Miguel: Yeah. I noticed Redd Foxx and I don’t remember anybody else in it.

Christina: And they had little wings too.

Miguel: So I’m going to have to go back and watch that too.

Christina: Yeah. And then he was in couple Wu-Tang videos. Of course, he’s in the kung fu fighting scene in “Gravel Pit[7]” because he actually–him and RZA, with their kung fu and he actually practices all that stuff too. But, let’s circle back to Jason’s Lyric.

Miguel: Yeah. Jason’s Lyric. Now this one, when I said that there was some movies where there was a lot going on. Like, in Strapped, even though that was his first film, it didn’t seem like it. It seemed like he was a seasoned veteran. Whereas by the time we get to Jason’s Lyric, there’s a couple of times where it was a little overacting, if you ask me. Cause he played an alcoholic who was troubled. Uh, what was the phrase he was using about the characters that he plays?

Christina: Emotionally challenged.

Miguel: Emotionally challenged. So, he plays Joshua, who is emotionally challenged. And there’s a lot of scenes in this movie where, like I said, there could be some overacting happening. And a quick sidebar about this movie. You have all of these people from New York playing Houstoners, or Houstonians, whatever you guys are. I don’t know. I’m not from Texas.

Christina: I think Houstonians. I don’t know.

Miguel: But, the accents are so bad. Especially Treach. His accent is the worst. It’s like, have you ever heard what a person from the south sounds like? Because that’s not it.

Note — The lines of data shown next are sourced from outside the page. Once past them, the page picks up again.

/-- VMIN (R252). -/
def execVmin (o : VOps) (s : State) : Out :=
  let t := o.ty.toNat
  recOp (.vmin o) o (fun l i =>
    let a := (srcAt l 0).elt t i
    let b := (srcAt l 1).elt t i
    (min a b, false)) s

/-- VMAX (R252). -/
def execVmax (o : VOps) (s : State) : Out :=
  let t := o.ty.toNat
  recOp (.vmax o) o (fun l i =>
    let a := (srcAt l 0).elt t i
    let b := (srcAt l 1).elt t i
    (max a b, false)) s

/-- VAVG (R252). -/
def execVavg (o : VOps) (s : State) : Out :=
  let t := o.ty.toNat
  recOp (.vavg o) o (fun l i =>
    let a := (srcAt l 0).elt t i
    let b := (srcAt l 1).elt t i
    (asr (a + b + 1) 1, false)) s

/-- VABSD (R252). -/
def execVabsd (o : VOps) (s : State) : Out :=
  let t := o.ty.toNat
  recOp (.vabsd o) o (fun l i =>
    let a := (srcAt l 0).elt t i
    let b := (srcAt l 1).elt t i
    satP t |a - b|) s

/-- VDIV (R252). -/
def execVdiv (o : VOps) (s : State) : Out :=
  let t := o.ty.toNat
  recOp (.vdiv o) o (fun l i =>
    let a := (srcAt l 0).elt t i
    let b := (srcAt l 1).elt t i
    divQuot (tySigned t) (tyW t) a b) s

/-- VSHL (R253). -/
def execVshl (o : VOps) (s : State) : Out :=
  let t := o.ty.toNat
  recOp (.vshl o) o (fun l i =>
    let a := (srcAt l 0).elt t i
    let n := (srcAt l 1).lane (tyW t) i
    wrapP t (if tyW t ≤ n then 0 else shlI a n)) s

/-- VSHR (R253). -/
def execVshr (o : VOps) (s : State) : Out :=
  let t := o.ty.toNat
  recOp (.vshr o) o (fun l i =>
    let a := (srcAt l 0).elt t i
    let n := (srcAt l 1).lane (tyW t) i
    wrapP t (if tyW t ≤ n then 0 else ((wrapBits (tyW t) a / 2 ^ n : Nat) : Int))) s

/-- VSHA (R253). -/
def execVsha (o : VOps) (s : State) : Out :=
  let t := o.ty.toNat
  recOp (.vsha o) o (fun l i =>
    let a := (srcAt l 0).elt t i
    let n := (srcAt l 1).lane (tyW t) i
    (trunc a n, false)) s

/-- VSHRR (R253). -/
def execVshrr (o : VOps) (s : State) : Out :=
  let t := o.ty.toNat
  recOp (.vshrr o) o (fun l i =>
    let a := (srcAt l 0).elt t i
    let n := (srcAt l 1).lane (tyW t) i
    satP t (rne a n)) s

/-- VSHRS (R253). -/
def execVshrs (o : VOps) (s : State) : Out :=
  let t := o.ty.toNat
  recOp (.vshrs o) o (fun l i =>
    let a := (srcAt l 0).elt t i
    let n := (srcAt l 1).lane (tyW t) i
    satP t (stoch a n (keyOf (srcAt l 2) i))) s

/-- VSHLS (R253). -/
def execVshls (o : VOps) (s : State) : Out :=
  let t := o.ty.toNat
  recOp (.vshls o) o (fun l i =>
    let a := (srcAt l 0).elt t i
    let n := (srcAt l 1).lane (tyW t) i
    satP t (shlI a n)) s

/-- VNORM (R253). -/
def execVnorm (o : VOps) (s : State) : Out :=
  let t := o.ty.toNat
  recOp (.vnorm o) o (fun l i =>
    let a := (srcAt l 0).elt t i
    let n := (srcAt l 1).lane (tyW t) i
    let c := readFmt true (tyW t) n
    if 0 < c then satP t (shlI a c.toNat) else if c < 0 then satP t (rne a (-c)) else (a, false)) s

/-- VCENS (R255): a census of the active lanes; no register, no latch, no SATS. -/
def execVcens (o : VOps) (s : State) : Out :=
  vSlot (.vcens o) (fun st l =>
    let t := o.ty.toNat
    let on := (List.range (tyN t)).filter (laneOn (st.getM o.mask.toNat) (tyW t))
    st.census o.e.toNat (on.map (fun i => rsb (tySigned t) (tyW t) ((srcAt l 0).elt t i)))) s

/-! ### Logic, compares and selection (R256, R257) -/

/-- VAND (R256). -/
def execVand (o : VOps) (s : State) : Out :=
  let w := tyW o.ty.toNat
  bitOp (.vand o) o (fun l i =>
    let a := (srcAt l 0).lane w i
    let b := (srcAt l 1).lane w i
    a &&& b) s

/-- VOR (R256). -/
def execVor (o : VOps) (s : State) : Out :=
  let w := tyW o.ty.toNat
  bitOp (.vor o) o (fun l i =>
    let a := (srcAt l 0).lane w i
    let b := (srcAt l 1).lane w i
    a ||| b) s

/-- VXOR (R256). -/
def execVxor (o : VOps) (s : State) : Out :=
  let w := tyW o.ty.toNat
  bitOp (.vxor o) o (fun l i =>
    let a := (srcAt l 0).lane w i
    let b := (srcAt l 1).lane w i
    a ^^^ b) s

/-- VANDN (R256). -/
def execVandn (o : VOps) (s : State) : Out :=
  let w := tyW o.ty.toNat
  bitOp (.vandn o) o (fun l i =>
    let a := (srcAt l 0).lane w i
    let b := (srcAt l 1).lane w i
    a &&& (2 ^ w - 1 - b)) s

/-- VNOT (R256). -/
def execVnot (o : VOps) (s : State) : Out :=
  let w := tyW o.ty.toNat
  bitOp (.vnot o) o (fun l i =>
    let a := (srcAt l 0).lane w i
    2 ^ w - 1 - a) s

/-- VSEL (R256). -/
def execVsel (o : VOps) (s : State) : Out :=
  let w := tyW o.ty.toNat
  bitOp (.vsel o) o (fun l i =>
    let a := (srcAt l 0).lane w i
    let b := (srcAt l 1).lane w i
    let c := (srcAt l 2).lane w i
    if c = 0 then b else a) s

/-- VPOPC (R256). -/
def execVpopc (o : VOps) (s : State) : Out :=
  let w := tyW o.ty.toNat
  bitOp (.vpopc o) o (fun l i =>
    let a := (srcAt l 0).lane w i
    ((List.range w).filter (fun j => a.testBit j)).length) s

/-- VCLZ (R256). -/
def execVclz (o : VOps) (s : State) : Out :=
  let w := tyW o.ty.toNat
  bitOp (.vclz o) o (fun l i =>
    let a := (srcAt l 0).lane w i
    clzW w a) s

/-- VCLAMP (R256). -/
def execVclamp (o : VOps) (s : State) : Out :=
  let t := o.ty.toNat
  recOp (.vclamp o) o (fun l i =>
    let a := (srcAt l 0).elt t i
    let b := (srcAt l 1).elt t i
    let c := (srcAt l 2).elt t i
    (min (max a b) c, false)) s

/-- The mask word of a compare (R257): bit i is the result of the lane it governs, for s4 and z4 the AND of both;
inactive bits keep their old value, bits beyond the lanes are 0. -/
def cmpMask (old m : X) (w : Nat) (r : Nat → Bool) : X :=
  let nb := if w = 4 then 64 else 512 / w
  BitVec.ofNat 64 ((List.range nb).foldl (fun acc i =>
    let b := if m.getLsbD i then (if w = 4 then r (2 * i) && r (2 * i + 1) else r i) else old.getLsbD i
    if b then acc + 2 ^ i else acc) 0)

/-- A lane compare: all ones or 0 in each active lane, and with e[3] a mask register too. -/
def vcmpOp (i : Instr) (o : VOps) (r : Int → Int → Bool) (s : State) : Out :=
  vSlot i (fun st l =>
    let t := o.ty.toNat
    let w := tyW t
    let m := st.getM o.mask.toNat
    let rel (j : Nat) : Bool := r ((srcAt l 0).elt t j) ((srcAt l 1).elt t j)
    let v := lanesOut m w (512 / w) (st.old o.d) (fun j => if rel j then 2 ^ w - 1 else 0)
    let k := o.e.toNat % 8
    let st := if o.e.getLsbD 3 then st.setM k (cmpMask (st.getM k) m w rel) else st
    st.vresult o.d o.nw v) s

/-- VCMPEQ (R257). -/
def execVcmpeq (o : VOps) (s : State) : Out := vcmpOp (.vcmpeq o) o (fun a b => a == b) s
/-- VCMPNE (R257). -/
def execVcmpne (o : VOps) (s : State) : Out := vcmpOp (.vcmpne o) o (fun a b => a != b) s
/-- VCMPLT (R257). -/
def execVcmplt (o : VOps) (s : State) : Out := vcmpOp (.vcmplt o) o (fun a b => decide (a < b)) s
/-- VCMPLE (R257). -/
def execVcmple (o : VOps) (s : State) : Out := vcmpOp (.vcmple o) o (fun a b => decide (a ≤ b)) s

/-! ### Permutes (R258, R259) -/

/-- VSPLAT (R258). -/
def execVsplat (o : VOps) (s : State) : Out :=
  let w := tyW o.ty.toNat
  bitOp (.vsplat o) o (fun l _ => (srcAt l 0).lane w ((srcAt l 1).lane w 0 % (512 / w))) s

/-- VIOTA (R258): stride e + 1. -/
def execViota (o : VOps) (s : State) : Out :=
  let w := tyW o.ty.toNat
  bitOp (.viota o) o (fun l i => ((srcAt l 0).lane w 0 + i * (o.e.toNat + 1)) % 2 ^ w) s

/-- VINS (R258). -/
def execVins (o : VOps) (s : State) : Out :=
  let w := tyW o.ty.toNat
  bitOp (.vins o) o (fun l i =>
    if i = (srcAt l 1).lane w 0 % (512 / w) then (srcAt l 0).lane w 0 else (srcAt l 2).lane w i) s

/-- VPERM (R258). -/
def execVperm (o : VOps) (s : State) : Out :=
  let w := tyW o.ty.toNat
  let n := 512 / w
  bitOp (.vperm o) o (fun l i =>
    let j := (srcAt l 1).lane w i % (2 * n)
    if j < n then (srcAt l 0).lane w j else (srcAt l 2).lane w (j - n)) s

/-- VSLIDE (R258). -/
def execVslide (o : VOps) (s : State) : Out :=
  let w := tyW o.ty.toNat
  let n := 512 / w
  bitOp (.vslide o) o (fun l i =>
    let d := (srcAt l 2).lane w 0 % (2 * n)
    if i + d < n then (srcAt l 0).lane w (i + d)
    else if i + d < 2 * n then (srcAt l 1).lane w (i + d - n) else 0) s

/-- VZIP (R258): half in e[0]. -/
def execVzip (o : VOps) (s : State) : Out :=
  let w := tyW o.ty.toNat
  let n := 512 / w
  bitOp (.vzip o) o (fun l i =>
    let j := i / 2 + o.e.toNat % 2 * (n / 2)
    if i % 2 = 0 then (srcAt l 0).lane w j else (srcAt l 1).lane w j) s

/-- VUNZIP (R258): odd in e[0]. -/
def execVunzip (o : VOps) (s : State) : Out :=
  let w := tyW o.ty.toNat
  let n := 512 / w
  bitOp (.vunzip o) o (fun l i =>
    let j := 2 * i + o.e.toNat % 2
    if j < n then (srcAt l 0).lane w j else (srcAt l 1).lane w (j - n)) s

/-- VEXT (R259): one element, extended to 64 bits; the whole register is written. -/
def execVext (o : VOps) (s : State) : Out :=
  let t := o.ty.toNat
  wholeOp (.vext o) o (fun _ _ l => low64 ((srcAt l 0).elt t ((srcAt l 1).lane (tyW t) 0 % tyN t))) s

/-! ### Reductions and scans (R260, R261) -/

/-- The active elements of source 0. -/
def activeElts (t : Nat) (m : X) (s : Src) : List Int :=
  ((List.range (tyN t)).filter (laneOn m (tyW t))).map (fun i => s.elt t i)

/-- VREDADD (R260): exact sum and the carried total, saturated once at s64; SATS only. -/
def execVredadd (o : VOps) (s : State) : Out :=
  vSlot (.vredadd o) (fun st l =>
    let sum := readFmt true 64 ((srcAt l 1).lane 64 0) + (activeElts o.ty.toNat (st.getM o.mask.toNat) (srcAt l 0)).sum
    let n := satTo true 64 sum
    (st.satsIf o.e.toNat (n != sum)).vresult o.d o.nw (low64 n)) s

/-- VREDMAX (R260). -/
def execVredmax (o : VOps) (s : State) : Out :=
  let t := o.ty.toNat
  wholeOp (.vredmax o) o (fun _ m l =>
    low64 ((activeElts t m (srcAt l 0)).foldl max (fmtMin (tySigned t) (tyW t)))) s

/-- VREDMIN (R260). -/
def execVredmin (o : VOps) (s : State) : Out :=
  let t := o.ty.toNat
  wholeOp (.vredmin o) o (fun _ m l =>
    low64 ((activeElts t m (srcAt l 0)).foldl min (fmtMax (tySigned t) (tyW t)))) s

/-- VMCOUNT (R260): active lanes. -/
def execVmcount (o : VOps) (s : State) : Out :=
  let t := o.ty.toNat
  wholeOp (.vmcount o) o (fun _ m _ => low64 ((List.range (tyN t)).filter (laneOn m (tyW t))).length) s

/-- VSCAN (R261): each exact partial sum saturated on its own. -/
def execVscan (o : VOps) (s : State) : Out :=
  let t := o.ty.toNat
  vSlot (.vscan o) (fun st l =>
    let m := st.getM o.mask.toNat
    let base := (srcAt l 1).elt t 0
    let part (i : Nat) : Int :=
      base + (((List.range (i + 1)).filter (laneOn m (tyW t))).map (fun j => (srcAt l 0).elt t j)).sum
    recEff o (tySigned t) (tyW t) (fun _ i => satP t (part i)) st l) s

Christina: It’s funny because his like, not just the accent, his voice sounds different.

Miguel: Yeah.

Christina: Because when he opened his mouth, I was like, that doesn’t sound like Treach at all.

Miguel: Yeah. The only one who sounds like they have a legit Southern accent is Eddie Griffin. That’s it. The rest of them, it’s like where are you people from? Really?

Christina: New York. Or New Jersey or something like that.

Miguel: Yeah. East coast.

Christina: Actually, is Jada Pinkett is from L.A.?

Miguel: Uh, no, she’s from somewhere in the east, too.

Christina: Oh.

Miguel: I think she’s from Baltimore. ’Cause that’s where her and Tupac met, like in high school.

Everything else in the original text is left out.